Your objective:
From the opening line of the records through the line bearing "theorem witness_DecodeFollowsTheOpcodeMap : decode", set down every line exactly.
Segment Start: Provided records
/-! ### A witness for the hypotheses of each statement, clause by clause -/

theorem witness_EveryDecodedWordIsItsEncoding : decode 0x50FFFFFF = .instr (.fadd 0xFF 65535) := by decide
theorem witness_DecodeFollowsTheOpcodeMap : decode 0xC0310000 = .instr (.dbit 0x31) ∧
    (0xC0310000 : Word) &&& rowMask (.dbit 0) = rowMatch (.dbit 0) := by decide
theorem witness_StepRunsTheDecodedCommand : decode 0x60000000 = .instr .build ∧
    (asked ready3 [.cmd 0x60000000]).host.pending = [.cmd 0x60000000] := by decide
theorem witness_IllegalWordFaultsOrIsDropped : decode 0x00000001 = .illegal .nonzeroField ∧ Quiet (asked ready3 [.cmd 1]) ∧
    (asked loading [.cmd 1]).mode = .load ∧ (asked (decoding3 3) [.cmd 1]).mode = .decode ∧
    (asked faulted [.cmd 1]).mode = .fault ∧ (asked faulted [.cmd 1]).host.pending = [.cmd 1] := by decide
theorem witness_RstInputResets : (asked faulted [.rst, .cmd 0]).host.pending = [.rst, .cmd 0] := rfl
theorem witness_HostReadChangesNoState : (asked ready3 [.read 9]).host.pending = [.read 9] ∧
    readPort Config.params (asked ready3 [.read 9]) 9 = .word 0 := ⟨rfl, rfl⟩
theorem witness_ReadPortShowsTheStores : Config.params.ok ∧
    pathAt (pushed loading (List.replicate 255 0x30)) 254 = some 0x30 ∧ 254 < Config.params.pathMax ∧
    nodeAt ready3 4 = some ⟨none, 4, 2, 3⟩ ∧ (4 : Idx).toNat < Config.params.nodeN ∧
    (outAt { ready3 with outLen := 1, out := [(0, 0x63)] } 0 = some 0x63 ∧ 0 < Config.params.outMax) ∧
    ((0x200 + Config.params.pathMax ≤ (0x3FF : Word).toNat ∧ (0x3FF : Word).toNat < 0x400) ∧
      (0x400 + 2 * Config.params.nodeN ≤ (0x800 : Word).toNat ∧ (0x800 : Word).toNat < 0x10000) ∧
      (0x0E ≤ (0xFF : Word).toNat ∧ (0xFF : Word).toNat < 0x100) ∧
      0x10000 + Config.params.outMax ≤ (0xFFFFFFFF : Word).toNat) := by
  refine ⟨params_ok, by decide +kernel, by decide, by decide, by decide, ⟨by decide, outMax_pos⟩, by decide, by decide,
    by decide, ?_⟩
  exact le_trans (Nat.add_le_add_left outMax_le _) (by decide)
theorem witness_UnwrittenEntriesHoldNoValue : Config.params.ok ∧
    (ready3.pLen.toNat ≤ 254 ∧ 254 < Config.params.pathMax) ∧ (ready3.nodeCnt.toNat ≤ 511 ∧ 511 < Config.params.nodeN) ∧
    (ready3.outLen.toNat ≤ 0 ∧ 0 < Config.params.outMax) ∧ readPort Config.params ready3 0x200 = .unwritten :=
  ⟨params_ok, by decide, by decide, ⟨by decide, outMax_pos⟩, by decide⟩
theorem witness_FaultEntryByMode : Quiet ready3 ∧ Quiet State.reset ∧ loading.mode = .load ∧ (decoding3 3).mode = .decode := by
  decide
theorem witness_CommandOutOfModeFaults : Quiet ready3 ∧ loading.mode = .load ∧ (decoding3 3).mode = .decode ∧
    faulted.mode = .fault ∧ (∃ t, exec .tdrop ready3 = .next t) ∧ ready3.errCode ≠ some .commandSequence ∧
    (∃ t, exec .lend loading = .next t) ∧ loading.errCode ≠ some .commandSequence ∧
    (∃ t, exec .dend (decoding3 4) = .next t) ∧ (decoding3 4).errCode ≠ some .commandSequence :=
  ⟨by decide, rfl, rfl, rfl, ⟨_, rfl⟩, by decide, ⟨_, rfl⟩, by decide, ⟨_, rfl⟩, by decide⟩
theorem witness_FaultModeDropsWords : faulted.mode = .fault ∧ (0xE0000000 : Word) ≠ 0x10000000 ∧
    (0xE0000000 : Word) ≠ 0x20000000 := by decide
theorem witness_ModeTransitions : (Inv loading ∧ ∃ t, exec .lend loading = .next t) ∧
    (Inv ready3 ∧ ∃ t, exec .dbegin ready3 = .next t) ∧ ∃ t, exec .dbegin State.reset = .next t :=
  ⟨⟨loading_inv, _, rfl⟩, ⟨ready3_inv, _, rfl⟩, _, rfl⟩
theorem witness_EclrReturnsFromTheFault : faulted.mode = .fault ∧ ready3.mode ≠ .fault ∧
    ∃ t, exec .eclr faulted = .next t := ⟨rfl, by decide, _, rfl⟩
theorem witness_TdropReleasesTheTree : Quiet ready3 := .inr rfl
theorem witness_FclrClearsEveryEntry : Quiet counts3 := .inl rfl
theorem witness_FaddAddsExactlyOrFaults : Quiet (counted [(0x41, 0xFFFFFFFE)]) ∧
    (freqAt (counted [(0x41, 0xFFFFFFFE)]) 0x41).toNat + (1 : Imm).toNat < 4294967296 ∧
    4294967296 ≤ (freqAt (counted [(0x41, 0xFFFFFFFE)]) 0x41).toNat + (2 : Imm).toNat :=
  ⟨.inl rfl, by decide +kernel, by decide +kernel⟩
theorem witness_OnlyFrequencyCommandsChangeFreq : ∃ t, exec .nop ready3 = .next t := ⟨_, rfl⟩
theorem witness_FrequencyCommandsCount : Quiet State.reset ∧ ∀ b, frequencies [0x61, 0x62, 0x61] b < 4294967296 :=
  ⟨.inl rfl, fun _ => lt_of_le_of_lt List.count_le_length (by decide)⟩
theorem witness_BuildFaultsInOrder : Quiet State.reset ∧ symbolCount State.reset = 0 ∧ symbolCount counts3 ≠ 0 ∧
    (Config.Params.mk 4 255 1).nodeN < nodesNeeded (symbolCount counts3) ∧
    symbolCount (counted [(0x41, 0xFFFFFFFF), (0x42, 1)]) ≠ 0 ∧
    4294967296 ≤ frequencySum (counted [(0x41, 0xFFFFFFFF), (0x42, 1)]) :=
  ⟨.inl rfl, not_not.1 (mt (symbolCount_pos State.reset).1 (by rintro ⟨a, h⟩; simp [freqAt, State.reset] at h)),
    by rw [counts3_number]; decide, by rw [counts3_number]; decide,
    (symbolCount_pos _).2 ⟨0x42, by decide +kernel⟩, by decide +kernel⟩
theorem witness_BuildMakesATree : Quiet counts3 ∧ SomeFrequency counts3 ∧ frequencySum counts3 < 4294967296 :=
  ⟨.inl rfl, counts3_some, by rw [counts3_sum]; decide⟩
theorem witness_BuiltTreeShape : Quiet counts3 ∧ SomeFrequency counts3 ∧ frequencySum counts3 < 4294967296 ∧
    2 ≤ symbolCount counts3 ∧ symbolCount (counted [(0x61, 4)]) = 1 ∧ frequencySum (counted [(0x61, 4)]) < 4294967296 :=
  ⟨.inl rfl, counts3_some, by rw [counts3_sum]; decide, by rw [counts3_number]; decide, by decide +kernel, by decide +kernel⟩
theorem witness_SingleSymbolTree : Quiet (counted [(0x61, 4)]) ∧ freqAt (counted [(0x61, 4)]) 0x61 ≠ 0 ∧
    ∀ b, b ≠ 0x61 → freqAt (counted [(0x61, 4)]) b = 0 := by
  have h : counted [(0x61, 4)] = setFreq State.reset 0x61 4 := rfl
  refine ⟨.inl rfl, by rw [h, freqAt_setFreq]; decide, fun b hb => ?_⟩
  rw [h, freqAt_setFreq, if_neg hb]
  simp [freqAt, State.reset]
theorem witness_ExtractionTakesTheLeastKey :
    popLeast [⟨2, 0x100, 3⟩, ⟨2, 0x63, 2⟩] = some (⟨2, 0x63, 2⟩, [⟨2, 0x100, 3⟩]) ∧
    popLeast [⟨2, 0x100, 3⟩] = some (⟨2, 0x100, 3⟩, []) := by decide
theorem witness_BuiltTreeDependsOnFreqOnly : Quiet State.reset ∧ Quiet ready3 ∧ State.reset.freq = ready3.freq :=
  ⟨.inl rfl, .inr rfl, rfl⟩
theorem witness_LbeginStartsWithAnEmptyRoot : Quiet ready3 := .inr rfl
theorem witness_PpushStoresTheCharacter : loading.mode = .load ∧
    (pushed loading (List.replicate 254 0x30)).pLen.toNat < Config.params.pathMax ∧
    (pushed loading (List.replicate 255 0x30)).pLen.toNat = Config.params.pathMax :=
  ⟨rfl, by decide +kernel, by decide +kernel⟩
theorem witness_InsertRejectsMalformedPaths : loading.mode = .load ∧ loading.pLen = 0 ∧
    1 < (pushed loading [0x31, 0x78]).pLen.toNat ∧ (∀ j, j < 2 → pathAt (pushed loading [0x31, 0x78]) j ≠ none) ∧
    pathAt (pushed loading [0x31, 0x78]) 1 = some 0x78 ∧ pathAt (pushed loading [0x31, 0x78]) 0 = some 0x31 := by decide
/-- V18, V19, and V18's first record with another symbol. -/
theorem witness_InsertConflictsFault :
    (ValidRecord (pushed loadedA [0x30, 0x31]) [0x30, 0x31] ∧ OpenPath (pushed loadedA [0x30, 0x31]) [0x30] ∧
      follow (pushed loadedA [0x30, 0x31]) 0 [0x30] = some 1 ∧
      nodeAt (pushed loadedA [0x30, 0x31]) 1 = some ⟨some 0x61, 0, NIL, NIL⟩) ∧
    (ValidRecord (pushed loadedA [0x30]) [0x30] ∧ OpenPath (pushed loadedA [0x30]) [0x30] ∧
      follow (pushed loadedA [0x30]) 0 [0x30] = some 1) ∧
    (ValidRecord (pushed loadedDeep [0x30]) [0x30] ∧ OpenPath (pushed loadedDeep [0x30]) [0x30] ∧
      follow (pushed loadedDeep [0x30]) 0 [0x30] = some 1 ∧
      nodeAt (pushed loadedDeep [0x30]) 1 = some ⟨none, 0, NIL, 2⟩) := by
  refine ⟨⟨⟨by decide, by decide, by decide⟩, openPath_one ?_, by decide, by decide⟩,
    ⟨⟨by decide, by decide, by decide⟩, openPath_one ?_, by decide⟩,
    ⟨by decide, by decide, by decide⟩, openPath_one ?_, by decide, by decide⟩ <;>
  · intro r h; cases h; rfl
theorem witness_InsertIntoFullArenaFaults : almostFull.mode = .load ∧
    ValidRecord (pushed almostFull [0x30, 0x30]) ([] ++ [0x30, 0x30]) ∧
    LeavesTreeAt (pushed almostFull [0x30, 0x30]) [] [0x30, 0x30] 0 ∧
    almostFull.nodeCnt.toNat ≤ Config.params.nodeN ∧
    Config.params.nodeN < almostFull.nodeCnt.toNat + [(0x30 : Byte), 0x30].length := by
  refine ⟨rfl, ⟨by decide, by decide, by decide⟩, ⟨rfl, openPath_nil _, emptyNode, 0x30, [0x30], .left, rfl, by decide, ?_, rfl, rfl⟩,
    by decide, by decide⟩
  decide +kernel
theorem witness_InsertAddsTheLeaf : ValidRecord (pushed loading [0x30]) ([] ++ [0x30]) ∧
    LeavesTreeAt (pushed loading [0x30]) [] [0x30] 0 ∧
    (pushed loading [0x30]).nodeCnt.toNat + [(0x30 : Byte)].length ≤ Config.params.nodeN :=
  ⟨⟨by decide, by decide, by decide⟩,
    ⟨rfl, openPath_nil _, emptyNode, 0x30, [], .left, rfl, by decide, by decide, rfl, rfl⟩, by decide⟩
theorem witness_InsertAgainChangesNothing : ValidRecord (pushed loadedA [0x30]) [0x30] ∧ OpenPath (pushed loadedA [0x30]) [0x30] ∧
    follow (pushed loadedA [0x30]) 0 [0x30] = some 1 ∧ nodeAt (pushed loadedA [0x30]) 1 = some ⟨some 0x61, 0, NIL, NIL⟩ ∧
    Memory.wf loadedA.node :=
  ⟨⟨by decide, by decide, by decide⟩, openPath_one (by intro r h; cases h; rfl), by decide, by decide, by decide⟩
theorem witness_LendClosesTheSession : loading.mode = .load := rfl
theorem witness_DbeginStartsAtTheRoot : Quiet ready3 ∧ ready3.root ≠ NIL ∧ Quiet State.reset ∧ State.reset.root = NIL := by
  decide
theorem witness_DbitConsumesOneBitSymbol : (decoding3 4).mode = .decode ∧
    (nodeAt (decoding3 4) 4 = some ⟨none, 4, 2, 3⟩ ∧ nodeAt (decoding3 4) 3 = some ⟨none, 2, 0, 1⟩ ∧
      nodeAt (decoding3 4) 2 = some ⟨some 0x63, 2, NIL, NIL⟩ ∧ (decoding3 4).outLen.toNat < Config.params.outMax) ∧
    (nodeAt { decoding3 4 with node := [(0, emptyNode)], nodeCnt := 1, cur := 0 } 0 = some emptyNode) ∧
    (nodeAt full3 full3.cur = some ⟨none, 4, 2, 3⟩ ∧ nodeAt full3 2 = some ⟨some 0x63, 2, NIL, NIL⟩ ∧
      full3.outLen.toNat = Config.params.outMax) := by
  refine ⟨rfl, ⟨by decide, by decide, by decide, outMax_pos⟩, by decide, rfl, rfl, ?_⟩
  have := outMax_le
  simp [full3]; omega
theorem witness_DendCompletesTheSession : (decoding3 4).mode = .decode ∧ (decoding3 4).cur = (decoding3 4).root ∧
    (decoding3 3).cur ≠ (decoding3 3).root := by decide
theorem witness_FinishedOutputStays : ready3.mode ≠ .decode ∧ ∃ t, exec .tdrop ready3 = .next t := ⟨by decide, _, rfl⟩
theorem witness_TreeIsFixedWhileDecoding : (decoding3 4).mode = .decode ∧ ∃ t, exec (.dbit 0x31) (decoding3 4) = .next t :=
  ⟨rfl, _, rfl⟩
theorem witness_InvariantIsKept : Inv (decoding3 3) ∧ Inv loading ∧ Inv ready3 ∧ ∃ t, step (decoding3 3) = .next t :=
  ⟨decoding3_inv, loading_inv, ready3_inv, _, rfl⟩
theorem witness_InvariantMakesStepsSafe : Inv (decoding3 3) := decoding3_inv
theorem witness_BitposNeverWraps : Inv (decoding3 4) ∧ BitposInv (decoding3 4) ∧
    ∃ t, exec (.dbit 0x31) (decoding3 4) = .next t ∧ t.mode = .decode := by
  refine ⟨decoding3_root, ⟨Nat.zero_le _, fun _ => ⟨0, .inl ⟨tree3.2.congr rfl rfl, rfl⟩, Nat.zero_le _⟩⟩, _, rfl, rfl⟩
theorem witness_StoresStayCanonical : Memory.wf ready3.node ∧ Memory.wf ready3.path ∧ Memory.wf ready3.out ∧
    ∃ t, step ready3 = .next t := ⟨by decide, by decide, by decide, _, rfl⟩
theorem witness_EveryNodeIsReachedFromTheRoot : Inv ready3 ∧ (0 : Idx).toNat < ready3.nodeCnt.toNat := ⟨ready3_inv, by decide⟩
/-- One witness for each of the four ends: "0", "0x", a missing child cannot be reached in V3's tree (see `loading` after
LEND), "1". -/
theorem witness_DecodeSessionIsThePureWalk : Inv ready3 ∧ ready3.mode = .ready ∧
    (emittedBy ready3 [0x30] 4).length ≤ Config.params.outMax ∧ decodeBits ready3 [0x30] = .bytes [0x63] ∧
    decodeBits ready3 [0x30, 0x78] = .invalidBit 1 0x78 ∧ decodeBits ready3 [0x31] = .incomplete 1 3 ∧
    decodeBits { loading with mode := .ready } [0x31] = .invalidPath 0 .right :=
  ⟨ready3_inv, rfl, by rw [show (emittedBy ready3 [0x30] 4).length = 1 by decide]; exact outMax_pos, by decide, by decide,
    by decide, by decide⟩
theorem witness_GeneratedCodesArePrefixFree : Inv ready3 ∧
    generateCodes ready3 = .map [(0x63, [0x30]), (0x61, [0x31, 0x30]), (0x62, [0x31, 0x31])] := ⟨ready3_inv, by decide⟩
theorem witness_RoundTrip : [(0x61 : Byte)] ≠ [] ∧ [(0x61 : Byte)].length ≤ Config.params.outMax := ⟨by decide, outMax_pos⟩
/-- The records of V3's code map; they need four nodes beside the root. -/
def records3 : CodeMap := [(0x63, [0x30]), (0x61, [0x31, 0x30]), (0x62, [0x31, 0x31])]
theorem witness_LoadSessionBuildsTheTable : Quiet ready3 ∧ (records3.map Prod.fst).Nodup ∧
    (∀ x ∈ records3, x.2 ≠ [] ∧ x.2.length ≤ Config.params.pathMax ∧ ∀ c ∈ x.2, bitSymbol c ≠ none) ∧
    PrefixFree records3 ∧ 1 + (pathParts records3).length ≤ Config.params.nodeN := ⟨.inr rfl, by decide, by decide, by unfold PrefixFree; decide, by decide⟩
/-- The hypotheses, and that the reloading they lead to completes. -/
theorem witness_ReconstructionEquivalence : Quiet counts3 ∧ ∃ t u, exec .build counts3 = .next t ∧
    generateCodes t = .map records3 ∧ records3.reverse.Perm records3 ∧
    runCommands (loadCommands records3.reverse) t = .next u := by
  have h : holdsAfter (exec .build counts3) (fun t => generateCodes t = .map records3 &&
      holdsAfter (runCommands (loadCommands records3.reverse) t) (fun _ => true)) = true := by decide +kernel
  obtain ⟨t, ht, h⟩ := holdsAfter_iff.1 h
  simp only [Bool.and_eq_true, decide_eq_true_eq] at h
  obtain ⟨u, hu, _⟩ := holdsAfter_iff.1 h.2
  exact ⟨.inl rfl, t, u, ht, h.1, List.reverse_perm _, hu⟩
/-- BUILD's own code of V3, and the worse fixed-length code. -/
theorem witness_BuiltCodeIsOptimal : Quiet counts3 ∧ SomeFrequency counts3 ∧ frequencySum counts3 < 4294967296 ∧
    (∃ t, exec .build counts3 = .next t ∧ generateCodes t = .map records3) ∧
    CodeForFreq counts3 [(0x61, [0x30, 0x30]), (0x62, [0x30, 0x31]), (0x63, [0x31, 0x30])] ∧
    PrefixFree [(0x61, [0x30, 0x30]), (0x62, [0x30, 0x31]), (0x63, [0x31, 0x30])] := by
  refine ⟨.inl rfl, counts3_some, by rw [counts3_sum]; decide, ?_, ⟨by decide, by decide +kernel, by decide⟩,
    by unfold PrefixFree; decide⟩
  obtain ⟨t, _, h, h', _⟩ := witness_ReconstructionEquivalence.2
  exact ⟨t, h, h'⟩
Segment End: Provided records
Response box:
/-! ### A witness for the hypotheses of each statement, clause by clause -/

theorem witness_EveryDecodedWordIsItsEncoding : decode 0x50FFFFFF = .instr (.fadd 0xFF 65535) := by decide
theorem witness_DecodeFollowsTheOpcodeMap : decode 0xC0310000 = .instr (.dbit 0x31) ∧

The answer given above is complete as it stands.